Maintaining VDI security hygiene without resistance from employees

CISO’s are all too aware that maintaining 100% uptime is essential for productivity and to this end they prioritise the availability and protection of their organisations’ systems. The spectre of the WannaCry ransomware attack, which cost the NHS in the UK millions and could have been fended off by a software update made available weeks before, looms large in the minds of anyone with responsibility for security.  

It’s understandable. The cyberattack surface is constantly growing, and as well as safeguarding their companies and their colleagues against corporate threats, many CISOs feel they are now obliged to become the go-to authority on volatile global and national security issues too. 

Their determination to close gaps in their corporate armour by strictly imposing a rigid upgrade programme, however, can meet with considerable resistance. One of the biggest challenges is establishing a more cyber-security-focused culture. All too often the security team are regarded negatively, seen as imposing disruptive processes that are considered unnecessary by other departments. Many employees don’t want to engage with cyber-security practices, and while they fully expect to have access to systems and solutions 24/7, they have little patience for the impact on their everyday tasks that an update might present. Human nature also plays its part in the delaying tactics that are used to avoid installations that could change or impact employees’ familiar interactions with existing applications.   

The difficulty of keeping remote workers secure

Putting in place a cyber-security culture was tricky enough when employees were office-based, but it has become even more so now that hybrid and remote working are the norm and reliance on remote managed and unmanaged access solutions is commonplace.

Cloud-based solutions that provide virtual desktop and virtual PC infrastructure including Citrix, Azure Virtual Desktop, w365 and VMWare, have helped to establish hybrid working as standard practice. Not only do they deliver the data and applications that employees need they also enable companies to control resources such as identity and access policies and make system administration much easier. The flip side to this, however, is the frequency of security updates and re-configuration that must be factored in to protect users and information.  

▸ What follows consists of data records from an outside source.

-- ==== Sys2Proof/Machine/StRemote.lean ====
section
/-!
DEFINITION. State of a die's remote request tracker (chapter 07): the operations that hold entries, the requesters that
wait, and the results that wait for their own unit to take them.
-/
namespace Sys2Proof.Machine

open Sys2Proof

/-- Who holds a tracker entry (R187): a core; a cluster mover for an event entry's PREFETCH; the reduction engine; the
traverse engine; an update engine; the ring front for a handle; the switchback engine for an entry's hint (whether it is
the prefetch); an event entry's EXPORT. -/
inductive Requester where
  | core (g : Nat)
  | mover (c entry : Nat)
  | reduction (n : Nat)
  | traverse (n : Nat)
  | update (j n : Nat)
  | ring (handle : Nat)
  | switchback (entry hint : Nat) (prefetch : Bool) (seq : Nat)
  | event (entry n : Nat)
  deriving DecidableEq, Repr

/-- The operations a tracker entry may hold (Table 7.1, the MOVE of a hint or descriptor, and REDUCE_PUT). -/
inductive RemKind where
  | put | get | atomic | enqueue | notify | move | reduce
  deriving DecidableEq, Repr

/-- One remote operation as its source describes it: tile opcode of a word, global pointer, local address, length in
bytes, class, atomic operation, operand width, operand bytes and the poison mark of each of their 4-byte units, where a fetched value goes, the
event counter of a tile word, step tag, job at issue, FENCE, whether its own form is malformed, and the number that links it
to its core's move pipe. -/
structure RemReq where
  who : Requester
  kind : RemKind
  opc : Nat
  ptr : Word
  loc : Nat
  len : Nat
  cls : Nat
  aop : Nat
  w64 : Bool
  operand : List Byte
  operandMarks : List Bool
  taf : Nat
  ecEn : Bool
  ec : Nat
  step : Nat
  job : Nat
  fence : Bool
  bad : Bool
  uid : Nat
  deriving DecidableEq, Repr

/-- Where an admitted operation stands: behind a FENCE (R194), held at a Talus controller (Table 6.3) or behind an earlier operation (R192),
its reservation sent (R362), its credits granted and its bytes not yet moved, refused back until a time, waiting behind such a refusal, sent on the fabric, waiting for the Camp die to serve a
pooled access (R179), in flight as UIO to a range entry under LOSS_ON_POISON as the request started (R22), its answer waiting to
land at a held stack, or in flight to the host. -/
inductive RemPhase where
  | fenced
  | held
  | reserving
  | granted
  | refused (until_ : Nat)
  | behind
  | sent
  | camp
  | uio (range : Nat) (lossOnPoison : Bool)
  | landing
  | host
  deriving DecidableEq, Repr

/-- One tracker entry (R185): its number, its operation, its admission order, its phase, how many segments it has and
which were answered, the status of highest precedence so far (R190), its deadline in fabric time and the TIMEOUT_US of its admission (R212), and the device it
goes to. -/
structure TrackEntry where
  id : Nat
  req : RemReq
  order : Nat
  phase : RemPhase
  total : Nat
  answered : List Nat
  status : Nat
  deadline : Nat
  dest : Nat
  limit : Nat
  deriving DecidableEq, Repr

/-- A completion that a unit other than a core has not taken yet. -/
structure RemDone where
  who : Requester
  status : Nat
  data : List Byte
  deriving DecidableEq, Repr

/-- The tracker of one die; `turn` is the round-robin position (R187), `orders` counts admissions; `late` are the responses that
may still come for operations that ended before them, as (entry, step tag, SEG64): they are discarded (R188, R212). -/
structure Tracker where
  entries : List TrackEntry
  waiters : List RemReq
  turn : Nat
  orders : Nat
  done : List RemDone
  late : List (Nat × Nat × Nat)
  deriving DecidableEq, Repr

def Tracker.zero : Tracker := ⟨[], [], 0, 0, [], []⟩

end Sys2Proof.Machine
end

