-- ==== Sys2Proof/Machine/RegOps.lean ====
section
/-!
DEFINITION. Resets of the set-up registers by letter (R14, R15, R456), and the reset of one core and one die's cores.
-/
namespace Sys2Proof.Machine

open Sys2Proof

/-- A register value with every field whose letters hold one of ls returned to its reset value (R15). -/
def resetFields (ls : List ResetLetter) (init : Word) (rows : List FldRow) (v : Word) : Word :=
  rows.foldl (fun v r =>
    if r.letters.any (fun l => ls.contains l) then
      let f : Fld := ⟨⟨.glb, 0, false, 0, 0, 0, []⟩, r.hi, r.lo⟩
      f.put v (f.get init)
    else v) v

/-- Apply a reset to every stored register that `scope` admits (given its row, die and index). -/
def State.resetRegs (s : State) (ls : List ResetLetter) (scope : RegRow → Nat → Nat → Bool) : State :=
  { s with regs := s.regs.foldl (fun m p =>
      match findReg p.1 with
      | some (row, d, i) =>
        if scope row d i then kset (row.reg.initOf d) m p.1 (resetFields ls (row.reg.initOf d) row.rows p.2) else m
      | none => m) s.regs }

/-- The Crest die that holds a register with a D letter: its own die region's, or by index in the lower half (per-die
registers of RED and UPD, and the three engines of each die). -/
def dieOfReg (row : RegRow) (d i : Nat) : Nat :=
  if row.reg.perDie then d
  else if row.reg.blk = .upd ∧ row.reg.stride = 0x40 then i / 4
  else i

/-- Reset the fields of core g of die d that carry the letter C (R85). -/
def State.resetCoreRegs (s : State) (d g : Nat) : State :=
  s.resetRegs [.core] (fun row d' i => row.reg.perDie && d' == d && i == g)

/-- Reset the fields of port p of die d that carry the letter T. -/
def State.resetPortRegs (s : State) (d p : Nat) : State :=
  s.resetRegs [.port] (fun row d' i => row.reg.perDie && d' == d && i == p)

/-- Reset the fields of die d that carry D, T or C (R456). -/
def State.resetDieRegs (s : State) (d : Nat) : State :=
  s.resetRegs [.die, .port, .core] (fun row d' i => dieOfReg row d' i == d)

/-- Reset every field that carries F. -/
def State.resetFunctionRegs (s : State) : State := s.resetRegs [.function] (fun _ _ _ => true)

/-- Reset every field that carries K or a letter that a package reset contains (R456). -/
def State.resetPackageRegs (s : State) : State :=
  s.resetRegs [.package, .function, .die, .port, .core] (fun _ _ _ => true)

/-- Reset every field that carries any reset letter but G (R456: power-on contains every other reset). -/
def State.resetPowerRegs (s : State) : State :=
  s.resetRegs [.power, .package, .function, .die, .port, .core] (fun _ _ _ => true)

/-- Reset every field that carries G (R463). -/
def State.resetRefugeRegs (s : State) : State := s.resetRegs [.refuge] (fun _ _ _ => true)

/-- Keep the entries of a keyed map whose key satisfies p. -/
def kfilter {α : Type} (p : Nat → Bool) (m : KMap α) : KMap α := m.filter (fun e => p e.1)

end Sys2Proof.Machine
end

From a CISO perspective virtual infrastructure allows them to keep their arms around the security ecosystem. They can take advantage of the often monthly patches to physical servers and guest virtual machines and keep systems up to date with new software versions as and when they become available, knowing that this will protect against recently launched malware and remote access security flaws.

While some security software updates can take just minutes, others can take hours, involve reinstallation, and require the involvement of employees and this can have operational implications. Employees are no longer in a confined, controllable space using only company-managed endpoints. Instead, a mixture of managed and unmanaged devices is now more commonplace, and while CISOs are under pressure to keep security update activity to a minimum, they are only too aware that they must balance this with the potential risk of a cyberattack and the growing vulnerability of unmanaged devices.   

There is no doubt that virtual desktops, particularly those that are regularly updated with security patches, can enhance systems against attacks on applications and data at a cloud level. Securing data input at the endpoint – even a virtual endpoint – however, carries the same risk that it always did.  

New approach could solve the issue

It is possible that adopting a new security strategy and/or implementing just one type of security solution could have the answer to both problems – enabling CISOs to reduce disruptive updates and at the same time defend devices against attack.

Fundamentally, and against a backdrop of increasing cyberattacks, all organisations should be implementing zero trust. It may not be a popular approach with employees initially and requires considerable buy-in at every level from the c-suite down, but it is the most effective way to ensure that access is given only after the user or device is assessed and verified. 

If zero trust is just a step too far, or while it is being established, CISOs should be looking for a security solution that enhances and supports their existing remote access infrastructure. This needs to protect against the most insidious cyber-attacks, such as kernel level keylogging and screen grabbing, which are commonly deployed on unmanaged endpoint devices as a means for bad actors to gain entry to corporate networks. 

This type of protection, which is as effective in defending virtual desktops as it is in combatting attacks on any physical device, will wrap data and applications securely, ensuring that they are containerised against malware, without any need to identify the malware itself. 

Combatting the complacency of employees when it comes to spending time on cyber-security practices means finding solutions that are easy to implement and deploy, and most importantly, which require a single download to the device they are using. CISOs or administrators should have visibility over who has already downloaded the solution and straightforward mechanisms to ensure non-users are directed to download it so they can gain access to their virtual desktop infrastructure. 

The net effect of this is that any device, whether it is outside the physical corporate perimeter, within it, or in transit, will continue to be protected. CISOs will also have the reassurance of knowing that they can achieve a more workable approach to keeping the company, and employees, secure, and can reduce the frequency of updates that threaten to impact operations, or which are meeting resistance from colleagues.